• [Goal of the exercise]
Return exactly those lines of the material below that fall between the line holding "have h1 := Int.emod_lt_of_pos" and the line holding "b < c.P := toNat_emod_lt h _", inclusive.

---

-- ==== Sys2Proof/Laws/Engine.lean ====
section
/-! SUPPORT. The limb engine's functions: bounds, the Montgomery factor as a unit modulo `P`, and narrowing in range. -/

namespace Sys2Proof

theorem Config.fits_odd {c : Config} (h : c.fits = true) : c.P % 2 = 1 := by
  simp only [Config.fits, Bool.and_eq_true, decide_eq_true_eq] at h; exact h.2.2.1

theorem Config.fits_three {c : Config} (h : c.fits = true) : 3 ≤ c.P := by
  simp only [Config.fits, Bool.and_eq_true, decide_eq_true_eq] at h; exact h.2.2.2.1

theorem Config.fits_pos {c : Config} (h : c.fits = true) : 0 < c.P := by
  have := Config.fits_three h; omega

theorem Config.fits_lt {c : Config} (h : c.fits = true) : c.P < 2 ^ c.W := by
  simp only [Config.fits, Bool.and_eq_true, decide_eq_true_eq] at h; exact h.2.2.2.2.1

theorem Config.fits_width {c : Config} (h : c.fits = true) : c.W ≤ c.intBits := by
  simp only [Config.fits, Bool.and_eq_true, decide_eq_true_eq] at h; exact h.2.2.2.2.2.1

theorem Config.fits_limbBits {c : Config} (h : c.fits = true) :
    c.limbBits = 8 ∨ c.limbBits = 16 ∨ c.limbBits = 32 ∨ c.limbBits = 64 := by
  simp only [Config.fits, Bool.and_eq_true, decide_eq_true_eq] at h; exact h.2.1

theorem Config.fits_counter {c : Config} (h : c.fits = true) : c.divsteps + 1 ≤ 2 ^ (c.limbBits - 1) - 1 := by
  simp only [Config.fits, Bool.and_eq_true, decide_eq_true_eq] at h
  exact h.2.2.2.2.2.2.2.2.2.2.2.2

/-- The widths the `PARAM` fields and the windows leave room for (R7). -/
theorem Config.fits_fields {c : Config} (h : c.fits = true) :
    0 < c.W ∧ c.nb ≤ 768 ∧ c.intBits ≤ 8192 ∧ c.W ≤ 65535 ∧ c.nIter ≤ 65535 ∧ c.limbs ≤ 255 ∧ c.batch ≤ 255 := by
  simp only [Config.fits, Bool.and_eq_true, decide_eq_true_eq] at h
  obtain ⟨h0, -, -, -, -, -, h1, h2, h3, h4, h5, h6, -⟩ := h
  exact ⟨h0, h1, h2, h3, h4, h5, h6⟩

theorem Config.ok_fits {c : Config} (h : c.ok = true) : c.fits = true := by
  simp only [Config.ok, Bool.and_eq_true] at h; exact h.1

/-- `P` fits in the bits its encoding has. -/
theorem Config.fits_lt_nb {c : Config} (h : c.fits = true) : c.P < 256 ^ c.nb := by
  have h1 := Config.fits_lt h
  have h2 : 2 ^ c.W ≤ 256 ^ c.nb := by
    rw [show (256 : Nat) = 2 ^ 8 by norm_num, ← pow_mul]
    exact Nat.pow_le_pow_right (by norm_num) (by simp only [Config.nb]; omega)
  omega

/-- `halfPow k` is `2^(-k)` modulo `P`. -/
theorem Config.halfPow_modEq {c : Config} (h : c.P % 2 = 1) (k : Nat) : c.halfPow k * 2 ^ k ≡ 1 [MOD c.P] := by
  induction k with
  | zero => simpa [Config.halfPow] using Nat.mod_modEq 1 c.P
  | succ k ih =>
    have h2 : (c.P + 1) / 2 * 2 ≡ 1 [MOD c.P] := by
      have : (c.P + 1) / 2 * 2 = c.P + 1 := by omega
      rw [this]; simp [Nat.ModEq]
    calc c.halfPow (k + 1) * 2 ^ (k + 1) ≡ c.halfPow k * ((c.P + 1) / 2) * 2 ^ (k + 1) [MOD c.P] := by
          exact (Nat.mod_modEq _ _).mul_right _
      _ = (c.halfPow k * 2 ^ k) * ((c.P + 1) / 2 * 2) := by ring
      _ ≡ 1 * 1 [MOD c.P] := ih.mul h2

theorem Config.halfPow_lt {c : Config} (h : 0 < c.P) (k : Nat) : c.halfPow k < c.P := by
  cases k <;> exact Nat.mod_lt _ h

/-- `RINV * R` is 1 modulo `P`. -/
theorem Config.rinv_modEq {c : Config} (h : c.P % 2 = 1) : c.rinv * c.radix ≡ 1 [MOD c.P] := Config.halfPow_modEq h _

namespace Machine

theorem mont_lt {c : Config} (h : 0 < c.P) (x : Nat) : mont c x < c.P := Nat.mod_lt _ h

theorem canon_lt {c : Config} (h : 0 < c.P) (x : Nat) : canon c x < c.P := Nat.mod_lt _ h

theorem mont_modEq (c : Config) (x : Nat) : mont c x ≡ x * c.radix [MOD c.P] := Nat.mod_modEq _ _

theorem canon_modEq (c : Config) (x : Nat) : canon c x ≡ x * c.rinv [MOD c.P] := Nat.mod_modEq _ _

/-- Out of Montgomery form and back. -/
theorem canon_radix {c : Config} (h : c.P % 2 = 1) (m : Nat) : canon c m * c.radix ≡ m [MOD c.P] := by
  calc canon c m * c.radix ≡ m * c.rinv * c.radix [MOD c.P] := (canon_modEq c m).mul_right _
    _ = m * (c.rinv * c.radix) := by ring
    _ ≡ m * 1 [MOD c.P] := (Config.rinv_modEq h).mul_left _
    _ = m := by ring

/-- Two residues with the same canonical value are equal modulo `P`. -/
theorem modEq_of_canon {c : Config} (h : c.P % 2 = 1) {m n : Nat} (hc : canon c m = canon c n) : m ≡ n [MOD c.P] :=
  (canon_radix h m).symm.trans (hc ▸ canon_radix h n)

/-- Equal residues have equal canonical values. -/
theorem canon_congr {c : Config} {x y : Nat} (h : x ≡ y [MOD c.P]) : canon c x = canon c y := h.mul_right _

/-- The canonical value as an integer. -/
theorem canon_cast (c : Config) (x : Nat) : (canon c x : Int) = ((x : Int) * (c.rinv : Int)) % (c.P : Int) := by
  simp [canon]

theorem canon_zero (c : Config) : canon c 0 = 0 := by simp [canon]

theorem engAdd_lt {c : Config} (h : 0 < c.P) (a b : Nat) : engAdd c a b < c.P := Nat.mod_lt _ h

theorem engMul_lt {c : Config} (h : 0 < c.P) (a b : Nat) : engMul c a b < c.P := Nat.mod_lt _ h

theorem engSquare_lt {c : Config} (h : 0 < c.P) (a : Nat) : engSquare c a < c.P := Nat.mod_lt _ h

theorem toNat_emod_lt {p : Nat} (h : 0 < p) (x : Int) : (x % (p : Int)).toNat < p := by
  have h1 := Int.emod_lt_of_pos x (show (0 : Int) < p by omega)
  have h2 := Int.emod_nonneg x (show (p : Int) ≠ 0 by omega)
  omega

theorem toNat_emod {p : Nat} (h : 0 < p) (x : Int) : ((x % (p : Int)).toNat : Int) = x % (p : Int) :=
  Int.toNat_of_nonneg (Int.emod_nonneg x (by omega))

theorem engSub_lt {c : Config} (h : 0 < c.P) (a b : Nat) : engSub c a b < c.P := toNat_emod_lt h _

theorem engNeg_lt {c : Config} (h : 0 < c.P) (a : Nat) : engNeg c a < c.P := toNat_emod_lt h _

/-- The difference as an integer. -/
theorem engSub_cast {c : Config} (h : 0 < c.P) (a b : Nat) :
    (engSub c a b : Int) = ((a : Int) - (b : Int)) % (c.P : Int) := toNat_emod h _

/-- The negation as an integer. -/
theorem engNeg_cast {c : Config} (h : 0 < c.P) (a : Nat) : (engNeg c a : Int) = ((c.P : Int) - (a : Int)) % (c.P : Int) :=
  toNat_emod h _

theorem ctSelect_lt {p a b : Nat} (ch : Bool) (ha : a < p) (hb : b < p) : ctSelect ch a b < p := by
  unfold ctSelect; split <;> assumption

/-- An integer in the range of the word is what the word holds. -/
theorem narrow_eq {w : Nat} {x : Int} (hw : 0 < w) (h1 : -(2 : Int) ^ (w - 1) ≤ x) (h2 : x < (2 : Int) ^ (w - 1)) :
    narrow w x = x := by
  have e : (2 : Int) ^ w = 2 * 2 ^ (w - 1) := by
    conv_lhs => rw [show w = (w - 1) + 1 by omega, pow_succ]
    ring
  unfold narrow
  have e2 : ((2 ^ w : Nat) : Int) = 2 * 2 ^ (w - 1) := by push_cast; exact e
  rw [Int.bmod_def]
  rw [e2]
  generalize (2 : Int) ^ (w - 1) = q at *
  split
  · next h =>
    rcases lt_or_ge x 0 with hx | hx
    · exfalso
      have : x % (2 * q) = x + 2 * q := by
        rw [← Int.add_emod_right]; exact Int.emod_eq_of_lt (by omega) (by omega)
      omega
    · rw [Int.emod_eq_of_lt (by omega) (by omega)]
  · next h =>
    rcases lt_or_ge x 0 with hx | hx
    · have : x % (2 * q) = x + 2 * q := by
        rw [← Int.add_emod_right]; exact Int.emod_eq_of_lt (by omega) (by omega)
      omega
    · exfalso
      rw [Int.emod_eq_of_lt (by omega) (by omega)] at h
      omega

/-- Turns of the divstep, one at the end. -/
theorem divstepIter_succ (c : Config) (k : Nat) (x : DivState) :
    divstepIter c (k + 1) x = divstep c (divstepIter c k x) := by
  induction k generalizing x with
  | zero => rfl
  | succ k ih => exact ih (divstep c x)

/-- With `BATCH = 1` a batched iteration is one divstep (R88). -/
theorem divstepBatch_eq (c : Config) (x : DivState) : divstepBatch c x = divstep c x := rfl

/-- Whatever goes in, the residues come out reduced. -/
theorem divResult_lt {c : Config} (h : 0 < c.P) (x : DivState) : divResult c x < c.P := engMul_lt h _ _

end Machine

end Sys2Proof
end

---

• [Exercise output]
  have h1 := Int.emod_lt_of_pos x (show (0 : Int) < p by omega)
  have h2 := Int.emod_nonneg x (show (p : Int) ≠ 0 by omega)
  omega

theorem toNat_emod {p : Nat} (h : 0 < p) (x : Int) : ((x % (p : Int)).toNat : Int) = x % (p : Int) :=
  Int.toNat_of_nonneg (Int.emod_nonneg x (by omega))

theorem engSub_lt {c : Config} (h : 0 < c.P) (a b : Nat) : engSub c a b < c.P := toNat_emod_lt h _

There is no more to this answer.